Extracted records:
■ ■ ■ ■

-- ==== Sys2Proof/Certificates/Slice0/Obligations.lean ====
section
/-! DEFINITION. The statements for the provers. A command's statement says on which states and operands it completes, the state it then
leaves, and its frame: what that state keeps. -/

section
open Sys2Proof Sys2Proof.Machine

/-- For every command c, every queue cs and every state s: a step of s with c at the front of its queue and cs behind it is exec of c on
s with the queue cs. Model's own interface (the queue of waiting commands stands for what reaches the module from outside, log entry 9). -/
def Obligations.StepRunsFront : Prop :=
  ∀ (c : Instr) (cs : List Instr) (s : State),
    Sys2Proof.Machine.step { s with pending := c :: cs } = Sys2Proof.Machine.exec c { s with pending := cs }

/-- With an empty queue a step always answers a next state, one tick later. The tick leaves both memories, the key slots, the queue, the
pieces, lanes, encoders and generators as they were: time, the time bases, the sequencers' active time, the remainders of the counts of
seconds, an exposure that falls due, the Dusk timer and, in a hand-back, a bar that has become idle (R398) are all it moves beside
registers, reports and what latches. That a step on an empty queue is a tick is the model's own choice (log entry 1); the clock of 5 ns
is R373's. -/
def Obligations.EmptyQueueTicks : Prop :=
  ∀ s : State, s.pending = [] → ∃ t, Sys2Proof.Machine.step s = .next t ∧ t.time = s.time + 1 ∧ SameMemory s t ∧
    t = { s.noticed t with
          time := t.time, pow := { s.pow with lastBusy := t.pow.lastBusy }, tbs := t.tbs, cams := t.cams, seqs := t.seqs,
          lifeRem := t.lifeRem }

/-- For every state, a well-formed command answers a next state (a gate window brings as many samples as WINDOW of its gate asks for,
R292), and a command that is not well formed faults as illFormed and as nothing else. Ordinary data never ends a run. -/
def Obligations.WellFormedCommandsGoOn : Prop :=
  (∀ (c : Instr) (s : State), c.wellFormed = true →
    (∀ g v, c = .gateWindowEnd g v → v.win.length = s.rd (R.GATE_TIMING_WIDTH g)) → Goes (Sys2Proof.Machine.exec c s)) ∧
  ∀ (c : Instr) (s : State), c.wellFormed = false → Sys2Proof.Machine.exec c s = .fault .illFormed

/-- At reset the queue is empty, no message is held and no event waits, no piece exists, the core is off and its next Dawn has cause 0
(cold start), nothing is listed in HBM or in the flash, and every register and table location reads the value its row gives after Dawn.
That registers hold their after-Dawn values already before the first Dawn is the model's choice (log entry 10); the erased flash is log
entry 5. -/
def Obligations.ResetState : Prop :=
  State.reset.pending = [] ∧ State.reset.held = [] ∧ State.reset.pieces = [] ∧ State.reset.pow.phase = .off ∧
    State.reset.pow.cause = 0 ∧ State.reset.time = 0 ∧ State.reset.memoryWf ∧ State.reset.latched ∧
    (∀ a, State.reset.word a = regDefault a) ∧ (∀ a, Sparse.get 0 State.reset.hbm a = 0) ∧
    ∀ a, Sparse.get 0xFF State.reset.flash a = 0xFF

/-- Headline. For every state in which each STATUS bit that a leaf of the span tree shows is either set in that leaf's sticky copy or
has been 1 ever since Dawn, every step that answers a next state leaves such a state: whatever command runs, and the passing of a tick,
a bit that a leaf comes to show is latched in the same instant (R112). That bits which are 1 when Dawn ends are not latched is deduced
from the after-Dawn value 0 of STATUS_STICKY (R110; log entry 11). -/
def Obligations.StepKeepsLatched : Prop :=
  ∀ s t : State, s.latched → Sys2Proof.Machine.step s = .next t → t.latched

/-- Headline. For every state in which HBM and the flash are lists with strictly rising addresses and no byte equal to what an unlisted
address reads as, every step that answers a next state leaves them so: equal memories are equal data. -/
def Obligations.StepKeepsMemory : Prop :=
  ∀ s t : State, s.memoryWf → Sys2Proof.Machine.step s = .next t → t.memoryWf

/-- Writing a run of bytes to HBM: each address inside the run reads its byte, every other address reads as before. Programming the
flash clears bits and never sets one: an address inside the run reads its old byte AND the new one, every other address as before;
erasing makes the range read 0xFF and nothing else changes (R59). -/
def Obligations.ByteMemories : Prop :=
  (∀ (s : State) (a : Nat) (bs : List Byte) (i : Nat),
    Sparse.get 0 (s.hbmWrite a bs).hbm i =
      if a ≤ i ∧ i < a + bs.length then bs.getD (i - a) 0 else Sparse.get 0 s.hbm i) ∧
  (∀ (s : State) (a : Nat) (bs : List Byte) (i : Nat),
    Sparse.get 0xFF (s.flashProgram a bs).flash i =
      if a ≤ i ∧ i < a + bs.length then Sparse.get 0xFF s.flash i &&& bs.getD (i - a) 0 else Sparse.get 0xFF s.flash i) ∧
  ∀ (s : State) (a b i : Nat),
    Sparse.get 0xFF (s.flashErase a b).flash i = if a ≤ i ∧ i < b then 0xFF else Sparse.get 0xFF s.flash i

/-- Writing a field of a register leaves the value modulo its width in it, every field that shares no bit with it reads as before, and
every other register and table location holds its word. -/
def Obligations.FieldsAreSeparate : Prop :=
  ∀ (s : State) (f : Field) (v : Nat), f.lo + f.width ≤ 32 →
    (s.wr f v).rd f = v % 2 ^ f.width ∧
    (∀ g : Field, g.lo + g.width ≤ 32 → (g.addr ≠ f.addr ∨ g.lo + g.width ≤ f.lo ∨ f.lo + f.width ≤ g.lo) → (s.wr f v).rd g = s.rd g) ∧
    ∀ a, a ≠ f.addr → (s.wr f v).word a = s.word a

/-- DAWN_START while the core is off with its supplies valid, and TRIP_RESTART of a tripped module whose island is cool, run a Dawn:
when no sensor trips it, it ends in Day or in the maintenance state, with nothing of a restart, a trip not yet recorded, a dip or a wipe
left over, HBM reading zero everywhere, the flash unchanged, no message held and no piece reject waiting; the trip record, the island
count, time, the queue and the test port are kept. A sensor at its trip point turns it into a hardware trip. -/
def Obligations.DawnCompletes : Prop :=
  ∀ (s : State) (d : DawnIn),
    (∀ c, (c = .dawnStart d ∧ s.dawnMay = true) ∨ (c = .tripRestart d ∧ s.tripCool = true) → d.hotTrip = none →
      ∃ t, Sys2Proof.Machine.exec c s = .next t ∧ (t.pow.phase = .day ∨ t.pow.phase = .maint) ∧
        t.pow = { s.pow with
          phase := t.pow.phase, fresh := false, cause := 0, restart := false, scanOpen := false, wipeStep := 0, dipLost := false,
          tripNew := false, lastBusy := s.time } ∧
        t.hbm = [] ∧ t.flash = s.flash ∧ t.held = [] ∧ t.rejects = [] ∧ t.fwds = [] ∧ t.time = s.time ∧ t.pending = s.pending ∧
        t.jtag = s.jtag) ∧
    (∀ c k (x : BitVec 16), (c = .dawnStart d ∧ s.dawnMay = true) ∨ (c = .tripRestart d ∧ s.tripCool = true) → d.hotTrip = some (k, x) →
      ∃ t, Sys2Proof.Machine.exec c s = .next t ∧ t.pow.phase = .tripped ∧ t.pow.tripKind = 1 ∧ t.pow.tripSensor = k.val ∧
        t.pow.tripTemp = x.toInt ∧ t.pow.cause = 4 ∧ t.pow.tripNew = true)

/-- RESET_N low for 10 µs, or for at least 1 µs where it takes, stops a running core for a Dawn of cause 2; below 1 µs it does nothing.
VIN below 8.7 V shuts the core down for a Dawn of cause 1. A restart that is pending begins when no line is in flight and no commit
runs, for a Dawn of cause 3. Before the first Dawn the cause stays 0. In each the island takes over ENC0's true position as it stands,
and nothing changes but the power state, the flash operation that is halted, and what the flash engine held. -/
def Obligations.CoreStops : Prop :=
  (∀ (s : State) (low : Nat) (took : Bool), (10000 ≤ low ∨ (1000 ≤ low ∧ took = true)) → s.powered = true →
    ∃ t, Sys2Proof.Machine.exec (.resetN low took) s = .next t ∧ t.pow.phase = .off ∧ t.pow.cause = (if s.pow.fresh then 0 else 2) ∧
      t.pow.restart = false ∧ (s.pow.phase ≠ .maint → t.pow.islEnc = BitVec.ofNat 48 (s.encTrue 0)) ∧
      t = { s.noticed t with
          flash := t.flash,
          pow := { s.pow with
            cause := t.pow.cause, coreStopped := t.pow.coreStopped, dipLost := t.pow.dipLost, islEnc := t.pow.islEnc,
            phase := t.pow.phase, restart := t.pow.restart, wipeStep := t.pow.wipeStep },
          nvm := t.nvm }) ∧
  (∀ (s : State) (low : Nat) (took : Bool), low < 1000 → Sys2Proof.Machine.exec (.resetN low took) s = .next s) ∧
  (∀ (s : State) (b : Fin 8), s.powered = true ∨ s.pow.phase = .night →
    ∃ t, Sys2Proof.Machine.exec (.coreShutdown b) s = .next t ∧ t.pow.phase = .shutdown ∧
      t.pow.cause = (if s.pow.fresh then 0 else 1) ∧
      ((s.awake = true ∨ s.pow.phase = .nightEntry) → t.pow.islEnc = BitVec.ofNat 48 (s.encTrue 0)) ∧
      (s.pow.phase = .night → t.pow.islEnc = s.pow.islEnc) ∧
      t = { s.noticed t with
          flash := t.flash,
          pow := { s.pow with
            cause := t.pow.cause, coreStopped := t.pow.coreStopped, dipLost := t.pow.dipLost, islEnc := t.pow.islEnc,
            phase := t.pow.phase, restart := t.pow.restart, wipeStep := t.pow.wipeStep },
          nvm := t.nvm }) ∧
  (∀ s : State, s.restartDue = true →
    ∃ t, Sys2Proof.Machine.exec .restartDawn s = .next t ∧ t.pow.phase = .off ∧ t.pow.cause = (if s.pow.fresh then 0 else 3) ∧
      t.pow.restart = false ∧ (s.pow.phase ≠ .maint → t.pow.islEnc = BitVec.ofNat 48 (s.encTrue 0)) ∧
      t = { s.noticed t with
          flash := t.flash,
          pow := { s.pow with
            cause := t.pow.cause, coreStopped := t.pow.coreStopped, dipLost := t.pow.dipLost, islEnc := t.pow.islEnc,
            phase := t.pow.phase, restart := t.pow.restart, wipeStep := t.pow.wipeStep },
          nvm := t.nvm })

■ ■ ■ ■

* _Task instructions_: Of all the entries above, retype exactly the lines from the line with "def Obligations.FieldsAreSeparate : Prop" to the line with "tripNew := false, lastBusy", both included, and no others.

* _Task result_:
def Obligations.FieldsAreSeparate : Prop :=
  ∀ (s : State) (f : Field) (v : Nat), f.lo + f.width ≤ 32 →
    (s.wr f v).rd f = v % 2 ^ f.width ∧
    (∀ g : Field, g.lo + g.width ≤ 32 → (g.addr ≠ f.addr ∨ g.lo + g.width ≤ f.lo ∨ f.lo + f.width ≤ g.lo) → (s.wr f v).rd g = s.rd g) ∧
    ∀ a, a ≠ f.addr → (s.wr f v).word a = s.word a

/-- DAWN_START while the core is off with its supplies valid, and TRIP_RESTART of a tripped module whose island is cool, run a Dawn:
when no sensor trips it, it ends in Day or in the maintenance state, with nothing of a restart, a trip not yet recorded, a dip or a wipe
left over, HBM reading zero everywhere, the flash unchanged, no message held and no piece reject waiting; the trip record, the island
count, time, the queue and the test port are kept. A sensor at its trip point turns it into a hardware trip. -/
def Obligations.DawnCompletes : Prop :=
  ∀ (s : State) (d : DawnIn),
    (∀ c, (c = .dawnStart d ∧ s.dawnMay = true) ∨ (c = .tripRestart d ∧ s.tripCool = true) → d.hotTrip = none →
      ∃ t, Sys2Proof.Machine.exec c s = .next t ∧ (t.pow.phase = .day ∨ t.pow.phase = .maint) ∧
        t.pow = { s.pow with
          phase := t.pow.phase, fresh := false, cause := 0, restart := false, scanOpen := false, wipeStep := 0, dipLost := false,
          tripNew := false, lastBusy := s.time } ∧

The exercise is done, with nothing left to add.